En la Casona, María acudió a la llamada de
Francisca que enseguida se da cuenta de que algo rondaba por la cabeza de su
ahijada. La joven le preguntó si era cierto lo que contaban de ella, que no era
justa con sus trabajadores.
La
Montenegro una vez más, consiguió convencerla, con sus argucias, de que eso era
mentira, y que ella siempre se preocupaba por el bienestar de la gente. María
inocentemente la creyó y terminó confesándole que había estado hablando con
Gonzalo sobre el tema. La señora no le dijo nada, sin embargo sabía que la
incipiente amistad de María con el nuevo sacerdote no le convenía en absoluto.
Poco después, María se presentó en el Jaral
a visitar a su tío Tristán con la intención de pasar más tiempo con él. El hijo
de Raimundo aceptó la presencia de la joven a regañadientes y es que su sobrina
era de las pocas personas que lograban acercarse a él. La muchacha aprovechó la
ocasión para preguntarle los verdaderos motivos por los cuales no se llevaba
bien con su madrina.
María ya conocía la versión de Francisca,
pero quería saber también la de Tristán, pues solo así lograría juzgar por sí
misma la verdad. Su tío, conociendo la bondad que atesoraba la joven en su
corazón no quiso malmeter contra su madre.

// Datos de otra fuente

-- ==== Sys2Proof/Laws/Free.lean ====
section
/-! SUPPORT. The walk over every operation of the shelf for a property that rests on the alarm unit, the store and the
notices alone: it is kept by each, where the reports, the notices and the offers of edits keep it. -/

set_option linter.unusedTactic false
set_option linter.unreachableTactic false

namespace Sys2Proof.Machine

/-- What a property must meet for the walk. -/
structure FreeOf (P : Shelf → Prop) : Prop where
  base : ∀ s t : Shelf, t.alm = s.alm → t.sto = s.sto → t.out = s.out → P s → P t
  note : ∀ n s, P s → P (tell n s)
  report : ∀ o c b s, c ≠ .tableFull → P s → P (report o c b s)
  refresh : ∀ p s, P s → P (refreshPort p s)
  told : ∀ o c b s, P s → P (setTold o c b s)
  pool : ∀ n m s, P s → P (reportPool n m s)
  offer : ∀ h v s, P s → P (offerOwn h v s)

section
variable {P : Shelf → Prop}

theorem tableFull_ne {c : Cond} (h : decide (c = .tableFull) = false) : c ≠ .tableFull := of_decide_eq_false h

theorem free_report (K : FreeOf P) {o : Obj} {c : Cond} {b : Bool} {s : Shelf} (hc : c ≠ .tableFull) (h : P s) :
    P (report o c b s) := K.report o c b s hc h

theorem free_reportChange (K : FreeOf P) {o : Obj} {c : Cond} {b : Bool} {s : Shelf} (hc : c ≠ .tableFull) (h : P s) :
    P (reportChange o c b s) := by
  unfold reportChange
  split
  · exact h
  · exact K.report o c b s hc h

theorem free_refreshPort (K : FreeOf P) {p : PortNo} {s : Shelf} (h : P s) : P (refreshPort p s) := K.refresh p s h
theorem free_reportPool (K : FreeOf P) {n m : Nat} {s : Shelf} (h : P s) : P (reportPool n m s) := K.pool n m s h
theorem free_offerOwn (K : FreeOf P) {e : EditHolder} {v : ItemValue} {s : Shelf} (h : P s) : P (offerOwn e v s) :=
  K.offer e v s h
theorem free_tell (K : FreeOf P) {n : Notice} {s : Shelf} (h : P s) : P (tell n s) := K.note n s h

theorem free_foldl {α : Type} {f : Shelf → α → Shelf} (l : List α) (hf : ∀ s a, P s → P (f s a)) {s : Shelf} (h : P s) :
    P (l.foldl f s) := by
  induction l generalizing s with
  | nil => exact h
  | cons a l ih => exact ih (hf s a h)

theorem free_bp (K : FreeOf P) {s : Shelf} {x : Backplane} (h : P s) : P { s with bp := x } :=
  K.base s _ rfl rfl rfl h
theorem free_scan (K : FreeOf P) {s : Shelf} {x : Scanner} (h : P s) : P { s with scan := x } :=
  K.base s _ rfl rfl rfl h
theorem free_recs (K : FreeOf P) {s : Shelf} {x : Records} (h : P s) : P { s with recs := x } :=
  K.base s _ rfl rfl rfl h
theorem free_ords (K : FreeOf P) {s : Shelf} {x : Orders} (h : P s) : P { s with ords := x } :=
  K.base s _ rfl rfl rfl h
theorem free_eng (K : FreeOf P) {s : Shelf} {x : Engine} (h : P s) : P { s with eng := x } :=
  K.base s _ rfl rfl rfl h
theorem free_exe (K : FreeOf P) {s : Shelf} {x : Executor} (h : P s) : P { s with exe := x } :=
  K.base s _ rfl rfl rfl h
theorem free_tim (K : FreeOf P) {s : Shelf} {x : Timing} (h : P s) : P { s with tim := x } :=
  K.base s _ rfl rfl rfl h
theorem free_rdy (K : FreeOf P) {s : Shelf} {x : Readiness} (h : P s) : P { s with rdy := x } :=
  K.base s _ rfl rfl rfl h
theorem free_pins (K : FreeOf P) {s : Shelf} {x : Pins} (h : P s) : P { s with pins := x } :=
  K.base s _ rfl rfl rfl h

theorem free_setRef (K : FreeOf P) {r : RefNo} {f : Ref → Ref} {s : Shelf} (h : P s) :
    P (setRef r f s) := K.base s _ rfl rfl rfl h
theorem free_setForce (K : FreeOf P) {f : Option RefNo} {s : Shelf} (h : P s) :
    P (setForce f s) := K.base s _ rfl rfl rfl h
theorem free_setRun (K : FreeOf P) {g : GroupNo} {f : GroupRun → GroupRun} {s : Shelf} (h : P s) :
    P (setRun g f s) := K.base s _ rfl rfl rfl h
theorem free_setExec (K : FreeOf P) {g : GroupNo} {f : GroupExec → GroupExec} {s : Shelf} (h : P s) :
    P (setExec g f s) := K.base s _ rfl rfl rfl h
theorem free_setTasks (K : FreeOf P) {f : List Task → List Task} {s : Shelf} (h : P s) :
    P (setTasks f s) := K.base s _ rfl rfl rfl h
theorem free_setActive (K : FreeOf P) {a : Option ActiveTask} {s : Shelf} (h : P s) :
    P (setActive a s) := K.base s _ rfl rfl rfl h
theorem free_setOrder (K : FreeOf P) {n : Nat} {f : Order → Order} {s : Shelf} (h : P s) :
    P (setOrder n f s) := K.base s _ rfl rfl rfl h
theorem free_setList (K : FreeOf P) {g : GroupNo} {f : List ReqEntry → List ReqEntry} {s : Shelf} (h : P s) :
    P (setList g f s) := K.base s _ rfl rfl rfl h
theorem free_setHoldOff (K : FreeOf P) {p : PortNo} {t : Option Nat} {s : Shelf} (h : P s) :
    P (setHoldOff p t s) := K.base s _ rfl rfl rfl h
theorem free_setTimer (K : FreeOf P) {p : PortNo} {t : CondemnTimer} {s : Shelf} (h : P s) :
    P (setTimer p t s) := K.base s _ rfl rfl rfl h
theorem free_setCondemn (K : FreeOf P) {p : PortNo} {c : Option Condemn} {s : Shelf} (h : P s) :
    P (setCondemn p c s) := K.base s _ rfl rfl rfl h
theorem free_setPhase (K : FreeOf P) {p : Phase} {s : Shelf} (h : P s) :
    P (setPhase p s) := K.base s _ rfl rfl rfl h
theorem free_setScan (K : FreeOf P) {f : Scanner → Scanner} {s : Shelf} (h : P s) :
    P (setScan f s) := K.base s _ rfl rfl rfl h
theorem free_setObs (K : FreeOf P) {p : PortNo} {o : Obs} {s : Shelf} (h : P s) :
    P (setObs p o s) := K.base s _ rfl rfl rfl h
theorem free_setBp (K : FreeOf P) {f : Backplane → Backplane} {s : Shelf} (h : P s) :
    P (setBp f s) := K.base s _ rfl rfl rfl h
theorem free_setSlot (K : FreeOf P) {n : SlotNo} {f : SlotRec → SlotRec} {s : Shelf} (h : P s) :
    P (setSlot n f s) := K.base s _ rfl rfl rfl h
theorem free_setDef (K : FreeOf P) {g : GroupNo} {d : Option GroupDef} {s : Shelf} (h : P s) :
    P (setDef g d s) := K.base s _ rfl rfl rfl h
theorem free_setRecord (K : FreeOf P) {p : PortNo} {r : PortRec} {s : Shelf} (h : P s) :
    P (setRecord p r s) := K.base s _ rfl rfl rfl h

Por alguna extraña razón, Francisca quería a
María y él no era nadie para predisponer a su sobrina contra ella. No obstante,
Tristán se dio cuenta de que tanta pregunta no era normal y quiso saber a qué
se debía. María trató de engañarle pero él enseguida comprendió que no era ella
quien hacía esas preguntas sino el nuevo diácono, alguien que a Tristán no le
gustaba. ¿A qué venía tanto interés por saber de la vida de los habitantes de
Puente Viejo?
Tristán advirtió a su sobrina de que no se
fiase de Gonzalo. La muchacha enseguida le sacó de su error: el joven no era su
amigo y no tenía que preocuparse por ello. Tristán se tranquilizó al escuchar
aquellas palabras y solo por ello accedió a salir de paseo con María por el
pueblo; cosa que no solía hacer desde hacía tiempo.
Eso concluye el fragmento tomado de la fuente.